Whenever a line in the entries below contains the string "overlap", copy that line.

RECORDS FOR THE EXERCISE START

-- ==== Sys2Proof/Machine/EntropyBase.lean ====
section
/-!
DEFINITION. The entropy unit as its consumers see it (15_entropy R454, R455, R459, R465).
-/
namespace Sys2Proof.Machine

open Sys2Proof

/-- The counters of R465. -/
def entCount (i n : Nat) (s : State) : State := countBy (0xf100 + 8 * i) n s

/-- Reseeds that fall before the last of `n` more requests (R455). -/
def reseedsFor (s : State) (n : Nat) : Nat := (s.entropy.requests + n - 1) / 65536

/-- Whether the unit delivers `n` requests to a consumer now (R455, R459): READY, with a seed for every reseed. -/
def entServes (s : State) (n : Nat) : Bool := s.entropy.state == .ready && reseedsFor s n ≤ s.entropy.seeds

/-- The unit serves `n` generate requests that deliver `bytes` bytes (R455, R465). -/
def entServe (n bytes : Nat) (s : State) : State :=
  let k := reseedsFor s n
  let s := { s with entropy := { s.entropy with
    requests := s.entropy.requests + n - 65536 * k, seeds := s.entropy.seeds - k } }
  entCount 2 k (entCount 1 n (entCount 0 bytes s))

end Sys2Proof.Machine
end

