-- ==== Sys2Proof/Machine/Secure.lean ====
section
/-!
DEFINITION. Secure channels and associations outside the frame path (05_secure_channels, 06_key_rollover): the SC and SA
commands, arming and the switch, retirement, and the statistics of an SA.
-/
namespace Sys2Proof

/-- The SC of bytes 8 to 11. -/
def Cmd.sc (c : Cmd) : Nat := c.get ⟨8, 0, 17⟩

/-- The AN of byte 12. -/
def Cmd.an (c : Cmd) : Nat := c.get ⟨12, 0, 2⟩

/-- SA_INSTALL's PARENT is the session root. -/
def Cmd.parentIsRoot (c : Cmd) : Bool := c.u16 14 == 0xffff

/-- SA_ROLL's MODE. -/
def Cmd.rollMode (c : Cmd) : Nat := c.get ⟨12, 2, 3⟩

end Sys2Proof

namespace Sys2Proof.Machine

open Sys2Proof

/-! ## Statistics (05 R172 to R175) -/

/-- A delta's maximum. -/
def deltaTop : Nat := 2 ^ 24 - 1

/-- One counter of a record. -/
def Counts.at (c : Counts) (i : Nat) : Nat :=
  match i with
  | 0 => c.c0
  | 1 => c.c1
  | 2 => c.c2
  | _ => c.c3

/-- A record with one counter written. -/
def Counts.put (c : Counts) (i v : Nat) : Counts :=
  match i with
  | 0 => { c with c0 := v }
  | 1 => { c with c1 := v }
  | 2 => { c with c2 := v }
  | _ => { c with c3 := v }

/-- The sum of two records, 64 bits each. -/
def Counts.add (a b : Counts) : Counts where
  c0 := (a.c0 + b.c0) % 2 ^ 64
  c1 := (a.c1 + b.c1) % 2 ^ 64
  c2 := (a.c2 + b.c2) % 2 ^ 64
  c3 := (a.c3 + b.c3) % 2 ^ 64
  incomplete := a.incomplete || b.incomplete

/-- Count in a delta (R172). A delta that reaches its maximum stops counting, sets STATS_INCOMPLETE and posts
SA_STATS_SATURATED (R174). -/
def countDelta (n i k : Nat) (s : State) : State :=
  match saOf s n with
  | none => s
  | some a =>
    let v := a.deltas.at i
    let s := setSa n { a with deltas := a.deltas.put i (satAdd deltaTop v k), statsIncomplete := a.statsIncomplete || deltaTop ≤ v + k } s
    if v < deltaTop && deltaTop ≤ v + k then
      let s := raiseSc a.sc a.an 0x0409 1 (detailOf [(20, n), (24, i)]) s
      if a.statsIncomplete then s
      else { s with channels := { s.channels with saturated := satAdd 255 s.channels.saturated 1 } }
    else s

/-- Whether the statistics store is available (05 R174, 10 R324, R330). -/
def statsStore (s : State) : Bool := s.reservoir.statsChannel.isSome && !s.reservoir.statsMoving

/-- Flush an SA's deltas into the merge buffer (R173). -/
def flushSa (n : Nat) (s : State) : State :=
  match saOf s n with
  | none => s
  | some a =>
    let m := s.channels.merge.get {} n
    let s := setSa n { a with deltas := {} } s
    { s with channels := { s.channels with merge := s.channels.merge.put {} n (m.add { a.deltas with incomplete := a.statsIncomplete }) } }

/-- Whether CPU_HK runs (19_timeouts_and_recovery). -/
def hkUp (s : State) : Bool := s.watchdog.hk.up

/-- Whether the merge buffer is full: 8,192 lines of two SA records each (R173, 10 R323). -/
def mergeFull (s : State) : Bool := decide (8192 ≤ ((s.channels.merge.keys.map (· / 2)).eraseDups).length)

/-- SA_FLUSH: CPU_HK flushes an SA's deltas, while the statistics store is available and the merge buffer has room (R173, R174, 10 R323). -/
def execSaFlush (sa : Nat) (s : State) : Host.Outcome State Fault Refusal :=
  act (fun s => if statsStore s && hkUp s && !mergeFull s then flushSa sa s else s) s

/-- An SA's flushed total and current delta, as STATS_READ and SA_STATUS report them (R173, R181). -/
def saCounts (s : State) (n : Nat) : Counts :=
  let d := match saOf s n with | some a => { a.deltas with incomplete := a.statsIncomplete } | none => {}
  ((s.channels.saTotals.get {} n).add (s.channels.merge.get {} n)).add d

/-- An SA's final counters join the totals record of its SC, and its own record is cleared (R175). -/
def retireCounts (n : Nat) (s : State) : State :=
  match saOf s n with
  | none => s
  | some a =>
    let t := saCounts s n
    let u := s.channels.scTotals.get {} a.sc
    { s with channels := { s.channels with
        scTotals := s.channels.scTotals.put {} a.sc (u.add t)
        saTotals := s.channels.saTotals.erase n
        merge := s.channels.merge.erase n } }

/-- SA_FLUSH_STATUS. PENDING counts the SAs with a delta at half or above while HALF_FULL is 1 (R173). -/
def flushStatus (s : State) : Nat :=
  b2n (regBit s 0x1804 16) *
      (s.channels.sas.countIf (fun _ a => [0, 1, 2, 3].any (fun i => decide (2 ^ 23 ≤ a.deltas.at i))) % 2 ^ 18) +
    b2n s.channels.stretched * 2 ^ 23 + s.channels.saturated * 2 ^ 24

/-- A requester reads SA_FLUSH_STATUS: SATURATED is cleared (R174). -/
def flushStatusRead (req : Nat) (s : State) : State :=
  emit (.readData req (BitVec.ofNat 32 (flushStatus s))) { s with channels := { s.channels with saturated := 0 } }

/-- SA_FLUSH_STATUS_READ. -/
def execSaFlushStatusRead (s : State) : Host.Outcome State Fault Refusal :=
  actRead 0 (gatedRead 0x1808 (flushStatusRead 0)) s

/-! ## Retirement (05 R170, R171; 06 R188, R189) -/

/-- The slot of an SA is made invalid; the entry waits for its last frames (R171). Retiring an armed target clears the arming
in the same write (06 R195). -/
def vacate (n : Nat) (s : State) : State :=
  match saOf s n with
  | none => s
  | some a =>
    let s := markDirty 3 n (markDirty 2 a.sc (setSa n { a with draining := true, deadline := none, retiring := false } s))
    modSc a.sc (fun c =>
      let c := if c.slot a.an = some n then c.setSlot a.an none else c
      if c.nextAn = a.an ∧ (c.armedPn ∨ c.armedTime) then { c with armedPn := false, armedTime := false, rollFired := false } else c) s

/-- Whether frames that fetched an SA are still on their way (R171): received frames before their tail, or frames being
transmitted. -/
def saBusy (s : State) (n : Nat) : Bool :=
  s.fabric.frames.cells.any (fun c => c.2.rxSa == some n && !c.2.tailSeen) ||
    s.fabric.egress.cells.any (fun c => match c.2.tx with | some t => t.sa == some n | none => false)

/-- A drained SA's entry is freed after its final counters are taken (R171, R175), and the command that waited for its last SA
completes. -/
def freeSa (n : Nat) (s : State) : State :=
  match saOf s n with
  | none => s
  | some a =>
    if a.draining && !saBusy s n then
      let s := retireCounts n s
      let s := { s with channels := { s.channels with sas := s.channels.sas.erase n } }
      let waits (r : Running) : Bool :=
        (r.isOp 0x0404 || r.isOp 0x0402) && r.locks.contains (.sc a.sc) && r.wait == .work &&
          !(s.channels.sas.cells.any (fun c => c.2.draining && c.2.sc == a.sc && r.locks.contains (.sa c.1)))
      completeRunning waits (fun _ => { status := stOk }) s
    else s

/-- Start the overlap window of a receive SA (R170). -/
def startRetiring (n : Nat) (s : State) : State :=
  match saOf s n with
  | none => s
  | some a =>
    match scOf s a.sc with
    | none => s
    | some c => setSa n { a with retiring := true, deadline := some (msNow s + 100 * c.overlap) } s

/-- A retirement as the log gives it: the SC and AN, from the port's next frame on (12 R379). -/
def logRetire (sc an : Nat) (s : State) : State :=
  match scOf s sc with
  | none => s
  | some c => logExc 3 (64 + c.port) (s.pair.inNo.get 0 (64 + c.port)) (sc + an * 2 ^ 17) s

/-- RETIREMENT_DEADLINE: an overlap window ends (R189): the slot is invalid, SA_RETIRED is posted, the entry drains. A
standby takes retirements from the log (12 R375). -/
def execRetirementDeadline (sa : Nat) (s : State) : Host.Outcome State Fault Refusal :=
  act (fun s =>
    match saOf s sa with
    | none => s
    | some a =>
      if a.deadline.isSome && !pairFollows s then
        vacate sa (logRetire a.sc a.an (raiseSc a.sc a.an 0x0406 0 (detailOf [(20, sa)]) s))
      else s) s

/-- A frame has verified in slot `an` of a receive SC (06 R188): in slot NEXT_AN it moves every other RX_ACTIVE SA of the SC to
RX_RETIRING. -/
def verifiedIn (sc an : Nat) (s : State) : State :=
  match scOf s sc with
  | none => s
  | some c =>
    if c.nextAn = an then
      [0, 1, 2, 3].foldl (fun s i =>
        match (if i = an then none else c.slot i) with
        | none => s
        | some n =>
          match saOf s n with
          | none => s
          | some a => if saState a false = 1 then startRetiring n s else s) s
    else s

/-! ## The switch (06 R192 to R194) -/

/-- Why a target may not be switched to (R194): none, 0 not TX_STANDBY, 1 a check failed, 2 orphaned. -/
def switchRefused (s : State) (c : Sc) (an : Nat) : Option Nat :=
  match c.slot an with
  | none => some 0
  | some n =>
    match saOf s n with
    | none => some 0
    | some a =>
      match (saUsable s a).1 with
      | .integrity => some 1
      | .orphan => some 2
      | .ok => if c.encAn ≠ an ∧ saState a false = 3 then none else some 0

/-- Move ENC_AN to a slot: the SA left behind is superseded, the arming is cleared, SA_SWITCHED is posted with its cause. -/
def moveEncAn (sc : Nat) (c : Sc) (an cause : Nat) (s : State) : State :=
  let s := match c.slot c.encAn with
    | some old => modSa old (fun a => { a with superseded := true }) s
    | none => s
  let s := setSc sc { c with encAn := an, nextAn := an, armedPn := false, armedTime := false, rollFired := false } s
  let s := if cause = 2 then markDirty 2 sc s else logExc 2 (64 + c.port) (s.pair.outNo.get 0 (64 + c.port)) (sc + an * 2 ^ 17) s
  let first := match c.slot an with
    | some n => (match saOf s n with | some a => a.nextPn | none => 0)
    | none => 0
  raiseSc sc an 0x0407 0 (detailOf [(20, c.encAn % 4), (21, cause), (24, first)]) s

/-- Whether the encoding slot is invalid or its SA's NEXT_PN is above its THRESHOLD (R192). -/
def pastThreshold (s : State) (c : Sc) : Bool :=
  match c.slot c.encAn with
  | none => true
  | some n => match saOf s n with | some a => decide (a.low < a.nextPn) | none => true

RECORDS FOR THE EXERCISE END

SOLUTION TO THE EXERCISE
/-- Start the overlap window of a receive SA (R170). -/
    | some c => setSa n { a with retiring := true, deadline := some (msNow s + 100 * c.overlap) } s
/-- RETIREMENT_DEADLINE: an overlap window ends (R189): the slot is invalid, SA_RETIRED is posted, the entry drains. A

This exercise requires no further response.